DATA IN THIS EXERCISE START

/-- Retiring an instruction writes thread state and registers only. -/
theorem retire_keeps {β : Type} (π : State → β) (a : ∀ u r w k i j, π (State.hwWord u r w k i j) = π u) (b : ∀ u m h f, π (State.updTh u m h f) = π u)
    (s : State) (m h : Nat) (i : OIns) : π (s.retire m h i) = π s := by
  have k := abandon_of_free (s := s.updTh m h (fun x => { x.setScr scrInstret ((x.scrOf scrInstret + 1) % 2 ^ 64) with pc := x.pc + i.len, wait := none })) (m := m) (h := h)
    (by rw [th_updTh_same])
  unfold State.retire State.boundary
  dsimp only
  split
  · unfold State.thStop State.setThState State.put
    rw [a, a, b, k, b]
  · split
    · unfold State.thRedirect State.setThState State.put State.setWord
      rw [a, b, a, k, b]
    · rw [b]

theorem th_updTh_other (s : State) (m h m' h' : Nat) (f : ThrSt → ThrSt) (k : thKey m' h' ≠ thKey m h) : (s.updTh m h f).th m' h' = s.th m' h' :=
  by
  unfold State.th State.updTh Map.upd
  exact Map.look_ins_other _ _ _ k

theorem th_hwWord (s : State) (r : Reg) (w mask : RWord) (i j m h : Nat) : (s.hwWord r w mask i j).th m h = s.th m h := rfl

theorem th_abandon (s : State) (m h m' h' : Nat) : (s.abandon m h).th m' h' = s.th m' h' :=
  abandon_keeps (fun u => u.th m' h') (fun _ _ => rfl) s m h
theorem word_abandon (s : State) (m h : Nat) (r : Reg) (a b : Nat) : (s.abandon m h).word r a b = s.word r a b :=
  abandon_keeps (fun u => u.word r a b) (fun _ _ => rfl) s m h

/-- Retiring an instruction of one thread leaves the others as they stand. -/
theorem th_retire_other (s : State) (m h m' h' : Nat) (i : OIns) (k : thKey m' h' ≠ thKey m h) : (s.retire m h i).th m' h' = s.th m' h' := by
  unfold State.retire State.boundary
  dsimp only
  split
  · unfold State.thStop State.setThState State.put
    rw [th_hwWord, th_hwWord, th_updTh_other _ _ _ _ _ _ k, th_abandon, th_updTh_other _ _ _ _ _ _ k]
  · split
    · unfold State.thRedirect State.setThState State.put State.setWord
      rw [th_hwWord, th_updTh_other _ _ _ _ _ _ k, th_hwWord, th_abandon, th_updTh_other _ _ _ _ _ _ k]
    · exact th_updTh_other _ _ _ _ _ _ k

/-- Retiring an instruction writes no register but the thread's state, its code range and the halt map. -/
theorem retire_word (s : State) (m h : Nat) (i : OIns) (r : Reg) (a b : Nat) (hm : m < 16384) (hh : h < 4096) (ha : a < 16384) (hb : b < 4096)
    (h1 : r.id ≠ R.SEQ_THR_STAT.id) (h2 : r.id ≠ R.SEQ_STAT.id) (h3 : r.id ≠ R.SEQ_THR_CODE.id) : (s.retire m h i).word r a b = s.word r a b := by
  have k1 : r.key a b ≠ R.SEQ_THR_STAT.key m h := by unfold Reg.key; omega
  have k2 : r.key a b ≠ R.SEQ_STAT.key m 0 := by unfold Reg.key; omega
  have k3 : r.key a b ≠ R.SEQ_THR_CODE.key h 0 := by unfold Reg.key; omega
  unfold State.retire State.boundary
  dsimp only
  split
  · exact (word_put_other _ F.SEQ_STAT_HALTMAP _ _ _ _ _ _ k2).trans ((word_put_other _ F.SEQ_THR_STAT_STATE _ _ _ _ _ _ k1).trans (word_abandon (s.updTh m h _) m h r a b))
  · split
    · exact (word_put_other _ F.SEQ_THR_STAT_STATE _ _ _ _ _ _ k1).trans ((word_setWord_other _ _ _ _ _ _ _ _ k3).trans (word_abandon (s.updTh m h _) m h r a b))
    · rfl

theorem mem_lock {s : State} {m : Nat} (h : m ∈ s.lock) : m < 2 := by
  have a := (List.mem_filter.mp h).1
  simp at a
  omega

/-! ### What an instruction of one thread leaves alone -/

theorem ThreadOnly.refl (ms : List Nat) (h : Nat) (s : State) : ThreadOnly ms h s s := ⟨rfl, fun _ _ _ _ _ => rfl, fun _ _ _ _ _ _ _ _ => rfl⟩

theorem ThreadOnly.trans {ms : List Nat} {h : Nat} {s u t : State} (a : ThreadOnly ms h s u) (b : ThreadOnly ms h u t) : ThreadOnly ms h s t :=
  ⟨b.rest.trans ((congrArg (fun x : State => ({ x with regs := t.regs, hw := t.hw, seq.thr := t.seq.thr, lat.last := t.lat.last, lat.since := t.lat.since } : State)) a.rest).trans rfl),
    fun m k hm hk e => (b.threads m k hm hk e).trans (a.threads m k hm hk e),
    fun r i j hi hj h1 h2 h3 => (b.words r i j hi hj h1 h2 h3).trans (a.words r i j hi hj h1 h2 h3)⟩

theorem ThreadOnly.mono {ms ns : List Nat} {h : Nat} {s t : State} (a : ThreadOnly ms h s t) (k : ∀ m ∈ ms, m ∈ ns) : ThreadOnly ns h s t :=
  ⟨a.rest, fun m x hm hx e => a.threads m x hm hx (e.imp (fun q w => q (k m w)) id), a.words⟩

DATA IN THIS EXERCISE END

■ ACTION ITEM
None of the records may be omitted; each is to be printed exactly.

■ RESPONSE AREA
/-- Retiring an instruction writes thread state and registers only. -/
theorem retire_keeps {β : Type} (π : State → β) (a : ∀ u r w k i j, π (State.hwWord u r w k i j) = π u) (b : ∀ u m h f, π (State.updTh u m h f) = π u)
    (s : State) (m h : Nat) (i : OIns) : π (s.retire m h i) = π s := by
  have k := abandon_of_free (s := s.updTh m h (fun x => { x.setScr scrInstret ((x.scrOf scrInstret + 1) % 2 ^ 64) with pc := x.pc + i.len, wait := none })) (m := m) (h := h)
    (by rw [th_updTh_same])
  unfold State.retire State.boundary
  dsimp only
  split
  · unfold State.thStop State.setThState State.put
    rw [a, a, b, k, b]
  · split
    · unfold State.thRedirect State.setThState State.put State.setWord
      rw [a, b, a, k, b]
    · rw [b]

theorem th_updTh_other (s : State) (m h m' h' : Nat) (f : ThrSt → ThrSt) (k : thKey m' h' ≠ thKey m h) : (s.updTh m h f).th m' h' = s.th m' h' :=
  by
  unfold State.th State.updTh Map.upd
  exact Map.look_ins_other _ _ _ k

theorem th_hwWord (s : State) (r : Reg) (w mask : RWord) (i j m h : Nat) : (s.hwWord r w mask i j).th m h = s.th m h := rfl

theorem th_abandon (s : State) (m h m' h' : Nat) : (s.abandon m h).th m' h' = s.th m' h' :=
  abandon_keeps (fun u => u.th m' h') (fun _ _ => rfl) s m h
theorem word_abandon (s : State) (m h : Nat) (r : Reg) (a b : Nat) : (s.abandon m h).word r a b = s.word r a b :=
  abandon_keeps (fun u => u.word r a b) (fun _ _ => rfl) s m h

/-- Retiring an instruction of one thread leaves the others as they stand. -/
theorem th_retire_other (s : State) (m h m' h' : Nat) (i : OIns) (k : thKey m' h' ≠ thKey m h) : (s.retire m h i).th m' h' = s.th m' h' := by
  unfold State.retire State.boundary
  dsimp only
  split
  · unfold State.thStop State.setThState State.put
    rw [th_hwWord, th_hwWord, th_updTh_other _ _ _ _ _ _ k, th_abandon, th_updTh_other _ _ _ _ _ _ k]
  · split
    · unfold State.thRedirect State.setThState State.put State.setWord
      rw [th_hwWord, th_updTh_other _ _ _ _ _ _ k, th_hwWord, th_abandon, th_updTh_other _ _ _ _ _ _ k]
    · exact th_updTh_other _ _ _ _ _ _ k

/-- Retiring an instruction writes no register but the thread's state, its code range and the halt map. -/
theorem retire_word (s : State) (m h : Nat) (i : OIns) (r : Reg) (a b : Nat) (hm : m < 16384) (hh : h < 4096) (ha : a < 16384) (hb : b < 4096)
    (h1 : r.id ≠ R.SEQ_THR_STAT.id) (h2 : r.id ≠ R.SEQ_STAT.id) (h3 : r.id ≠ R.SEQ_THR_CODE.id) : (s.retire m h i).word r a b = s.word r a b := by
  have k1 : r.key a b ≠ R.SEQ_THR_STAT.key m h := by unfold Reg.key; omega
  have k2 : r.key a b ≠ R.SEQ_STAT.key m 0 := by unfold Reg.key; omega
  have k3 : r.key a b ≠ R.SEQ_THR_CODE.key h 0 := by unfold Reg.key; omega
  unfold State.retire State.boundary
  dsimp only
  split
  · exact (word_put_other _ F.SEQ_STAT_HALTMAP _ _ _ _ _ _ k2).trans ((word_put_other _ F.SEQ_THR_STAT_STATE _ _ _ _ _ _ k1).trans (word_abandon (s.updTh m h _) m h r a b))
  · split
    · exact (word_put_other _ F.SEQ_THR_STAT_STATE _ _ _ _ _ _ k1).trans ((word_setWord_other _ _ _ _ _ _ _ _ k3).trans (word_abandon (s.updTh m h _) m h r a b))
    · rfl

theorem mem_lock {s : State} {m : Nat} (h : m ∈ s.lock) : m < 2 := by
  have a := (List.mem_filter.mp h).1
  simp at a
  omega

/-! ### What an instruction of one thread leaves alone -/

theorem ThreadOnly.refl (ms : List Nat) (h : Nat) (s : State) : ThreadOnly ms h s s := ⟨rfl, fun _ _ _ _ _ => rfl, fun _ _ _ _ _ _ _ _ => rfl⟩

theorem ThreadOnly.trans {ms : List Nat} {h : Nat} {s u t : State} (a : ThreadOnly ms h s u) (b : ThreadOnly ms h u t) : ThreadOnly ms h s t :=
  ⟨b.rest.trans ((congrArg (fun x : State => ({ x with regs := t.regs, hw := t.hw, seq.thr := t.seq.thr, lat.last := t.lat.last, lat.since := t.lat.since } : State)) a.rest).trans rfl),
    fun m k hm hk e => (b.threads m k hm hk e).trans (a.threads m k hm hk e),
    fun r i j hi hj h1 h2 h3 => (b.words r i j hi hj h1 h2 h3).trans (a.words r i j hi hj h1 h2 h3)⟩

theorem ThreadOnly.mono {ms ns : List Nat} {h : Nat} {s t : State} (a : ThreadOnly ms h s t) (k : ∀ m ∈ ms, m ∈ ns) : ThreadOnly ns h s t :=
  ⟨a.rest, fun m x hm hx e => a.threads m x hm hx (e.imp (fun q w => q (k m w)) id), a.words⟩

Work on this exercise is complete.